◆ The task
Once you reach the line containing "(.ofSized w (.moveRegBaseIndex" in the data below, restate each line word for word up to and including the one containing "5)) ∧ Frame s t [d, .ip] [])".

◆ Material provided
/-- The three loading forms of MOVE complete where their bytes can be read: the destination holds the value at the effective
address, which is the address field, the base plus the immediate, or the base plus the index, each at the operand width.
Rests on D5, D6, D7, D15, D17, D31. -/
def Obligations.LoadsComplete : Prop :=
  ∀ (w : Width) (rd : RegOperand) (s : State) (d : Reg) (v : Word),
    reg s rd = .ok d → (d = .clr → v.toNat % 16 ≤ 13) →
      (∀ addr : Word, memRead s (trunc w addr) w.bytes = .ok v →
        ∃ t, exec (.ofSized w (.moveRegMem rd addr)) s = .next t ∧ t.read d = v ∧
          (d ≠ .ip → t.ip = s.ip + (if w = .w128 then 18 else 3 + BitVec.ofNat 128 w.bytes)) ∧ Frame s t [d, .ip] []) ∧
      (∀ (rb : RegOperand) (b : Reg) (imm : Word), reg s rb = .ok b →
        memRead s (trunc w (s.read b) + trunc w imm) w.bytes = .ok v →
        ∃ t, exec (.ofSized w (.moveRegBaseImm rd rb imm)) s = .next t ∧ t.read d = v ∧
          (d ≠ .ip → t.ip = s.ip + (if w = .w128 then 19 else 4 + BitVec.ofNat 128 w.bytes)) ∧ Frame s t [d, .ip] []) ∧
      (∀ (rb ri : RegOperand) (b i : Reg), reg s rb = .ok b → reg s ri = .ok i →
        memRead s (trunc w (s.read b) + trunc w (s.read i)) w.bytes = .ok v →
        ∃ t, exec (.ofSized w (.moveRegBaseIndex rd rb ri)) s = .next t ∧ t.read d = v ∧
          (d ≠ .ip → t.ip = s.ip + (if w = .w128 then 4 else 5)) ∧ Frame s t [d, .ip] [])

/-- MOVE register to memory completes where its bytes can be written: the low `W` bits of the register lie at the translated
addresses, and every other byte is as it was. Rests on D4, D6, D7. -/
def Obligations.StoreCompletes : Prop :=
  ∀ (w : Width) (addr : Word) (rs : RegOperand) (s : State) (r : Reg) (pas : List Word),
    reg s rs = .ok r → translateRange s .write 0 (trunc w addr) w.bytes = .ok pas →
      (∀ pa ∈ pas, s.inPhysMem pa = true) →
      ∃ t, exec (.ofSized w (.moveMemReg addr rs)) s = .next t ∧ pas.length = w.bytes ∧ HoldsBytes t pas (s.read r) ∧
        t.ip = s.ip + (if w = .w128 then 18 else 3 + BitVec.ofNat 128 w.bytes) ∧ Frame s t [.ip] pas

/-! ### The stack -/

/-- PUSH completes where the `n` bytes below SP can be written: the operand as it was before SP moved lies at the new SP.
Rests on the spec's decision D12. -/
def Obligations.PushCompletes : Prop :=
  ∀ (w : Width) (o : RegOperand) (s : State) (r : Reg) (pas : List Word),
    reg s o = .ok r → translateRange s .write 0 (s.sp - BitVec.ofNat 128 w.bytes) w.bytes = .ok pas →
      (∀ pa ∈ pas, s.inPhysMem pa = true) →
      ∃ t, exec (.ofSized w (.push o)) s = .next t ∧ t.sp = s.sp - BitVec.ofNat 128 w.bytes ∧
        pas.length = w.bytes ∧ HoldsBytes t pas (s.read r) ∧ t.ip = s.ip + (if w = .w128 then 2 else 3) ∧
        Frame s t [.sp, .ip] pas

/-- POP completes where the `n` bytes at SP can be read: SP goes up by `n` and then the destination is written, so that
`POP SP` keeps the popped value and `POP IP` jumps to it. Rests on the spec's decisions D12, D17 and D31. -/
def Obligations.PopCompletes : Prop :=
  ∀ (w : Width) (o : RegOperand) (s : State) (d : Reg) (v : Word),
    reg s o = .ok d → memRead s s.sp w.bytes = .ok v → (d = .clr → v.toNat % 16 ≤ 13) →
      ∃ t, exec (.ofSized w (.pop o)) s = .next t ∧ t.read d = v ∧
        (d ≠ .sp → t.sp = s.sp + BitVec.ofNat 128 w.bytes) ∧
        (d ≠ .ip → t.ip = s.ip + (if w = .w128 then 2 else 3)) ∧ Frame s t [d, .sp, .ip] []

/-- A POP after a PUSH of the same width gives back the value and SP, with paging off and no device (the stack discipline of
R140, the spec's decision D12). -/
def Obligations.PopReturnsWhatPushStored : Prop :=
  ∀ (w : Width) (j k : Fin 32) (s : State),
    s.clr.toNat % 16 = 0 → s.platform.mmioRegions = [] →
      (∀ pa ∈ addressesFrom (s.sp - BitVec.ofNat 128 w.bytes) w.bytes, s.inPhysMem pa = true) →
      ∃ t u, exec (.ofSized w (.push (.named (.gpr j)))) s = .next t ∧
        exec (.ofSized w (.pop (.named (.gpr k)))) t = .next u ∧
        u.read (.gpr k) = trunc w (s.read (.gpr j)) ∧ u.sp = s.sp

/-! ### Control flow -/

/-- JIE, JIL and JMP complete in every state: JIE jumps exactly when ZF is 1, JIL exactly when SF differs from OF, JMP
always, each to its target itself; not taken, IP moves past 17 bytes. The places of the flags are the spec's decision D13. -/
def Obligations.JumpsComplete : Prop :=
  ∀ (s : State) (x : Word),
    (∃ t, exec (.jie x) s = .next t ∧ Frame s t [.ip] [] ∧
      t.ip = if s.flags.getLsbD 0 = true then x else s.ip + 17) ∧
    (∃ t, exec (.jil x) s = .next t ∧ Frame s t [.ip] [] ∧
      t.ip = if s.flags.getLsbD 1 ≠ s.flags.getLsbD 2 then x else s.ip + 17) ∧
    (∃ t, exec (.jmp x) s = .next t ∧ Frame s t [.ip] [] ∧ t.ip = x)

/-- JSR completes where the 16 bytes below SP can be written: they hold `IP + 17`, SP is 16 lower and IP is the target.
Rests on the spec's decision D12. -/
def Obligations.JsrCompletes : Prop :=
  ∀ (s : State) (x : Word) (pas : List Word),
    translateRange s .write 0 (s.sp - 16) 16 = .ok pas → (∀ pa ∈ pas, s.inPhysMem pa = true) →
      ∃ t, exec (.jsr x) s = .next t ∧ t.ip = x ∧ t.sp = s.sp - 16 ∧ pas.length = 16 ∧
        HoldsBytes t pas (s.ip + 17) ∧ Frame s t [.sp, .ip] pas

/-- RFS completes where the 16 bytes at SP can be read: IP is their value and SP is 16 higher; the privilege level stays.
Rests on the spec's decision D12. -/
def Obligations.RfsCompletes : Prop :=
  ∀ (s : State) (v : Word), memRead s s.sp 16 = .ok v →
    ∃ t, exec .rfs s = .next t ∧ t.ip = v ∧ t.sp = s.sp + 16 ∧ Frame s t [.sp, .ip] []

/-- RFS after JSR goes on at the instruction after the JSR, with SP as before, with paging off and no device. -/
def Obligations.RfsReturnsPastTheJsr : Prop :=
  ∀ (s : State) (x : Word),
    s.clr.toNat % 16 = 0 → s.platform.mmioRegions = [] →
      (∀ pa ∈ addressesFrom (s.sp - 16) 16, s.inPhysMem pa = true) →
      ∃ t u, exec (.jsr x) s = .next t ∧ t.ip = x ∧ exec .rfs t = .next u ∧ u.ip = s.ip + 17 ∧ u.sp = s.sp ∧ u.pl = s.pl

/-- U2K completes at both levels where the platform gives an entry and the 16 bytes below SP can be written: they hold
`IP + 1`, the level is privileged and IP is the entry. Rests on the spec's decision D29. -/
def Obligations.U2kCompletes : Prop :=
  ∀ (s : State) (entry : Word) (pas : List Word),
    s.platform.u2kEntry = some entry → translateRange s .write 0 (s.sp - 16) 16 = .ok pas →
      (∀ pa ∈ pas, s.inPhysMem pa = true) →
      ∃ t, exec .u2k s = .next t ∧ t.pl = .privileged ∧ t.ip = entry ∧ t.sp = s.sp - 16 ∧ pas.length = 16 ∧
        HoldsBytes t pas (s.ip + 1) ∧ Frame (s.withPl .privileged) t [.sp, .ip] pas

/-- U2K without an entry is refused, and no other step is. The spec's decision D29. -/
def Obligations.OnlyU2kWithoutEntryIsRefused : Prop :=
  (∀ s : State, s.platform.u2kEntry = none → exec .u2k s = .refused .noU2kEntry) ∧
  (∀ (s : State) (q : Refusal), step s = .refused q →
    q = .noU2kEntry ∧ fetchInstr s = .ok .u2k ∧ s.platform.u2kEntry = none)

/-! ### Arithmetic -/

/-- TEST completes at every width: TEMP and the flags take the AND of the `W`-bit operands, no operand is written, OF is 0
and FLAGS[127:3] stay. Rests on the spec's decisions D13 and D14. -/
def Obligations.TestCompletes : Prop :=
  ∀ (w : Width) (oa ob : RegOperand) (s : State) (a b : Reg), reg s oa = .ok a → reg s ob = .ok b →
    let res := trunc w (s.read a &&& s.read b)
    ∃ t, exec (.ofSized w (.test oa ob)) s = .next t ∧ t.temp = res ∧
      FlagsAre t (decide (res = 0)) (res.getLsbD (w.bits - 1)) false s.flags ∧
      t.ip = s.ip + (if w = .w128 then 3 else 4) ∧ Frame s t [.flags, .ip] []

◆ Solution for this exercise
        ∃ t, exec (.ofSized w (.moveRegBaseIndex rd rb ri)) s = .next t ∧ t.read d = v ∧
          (d ≠ .ip → t.ip = s.ip + (if w = .w128 then 4 else 5)) ∧ Frame s t [d, .ip] [])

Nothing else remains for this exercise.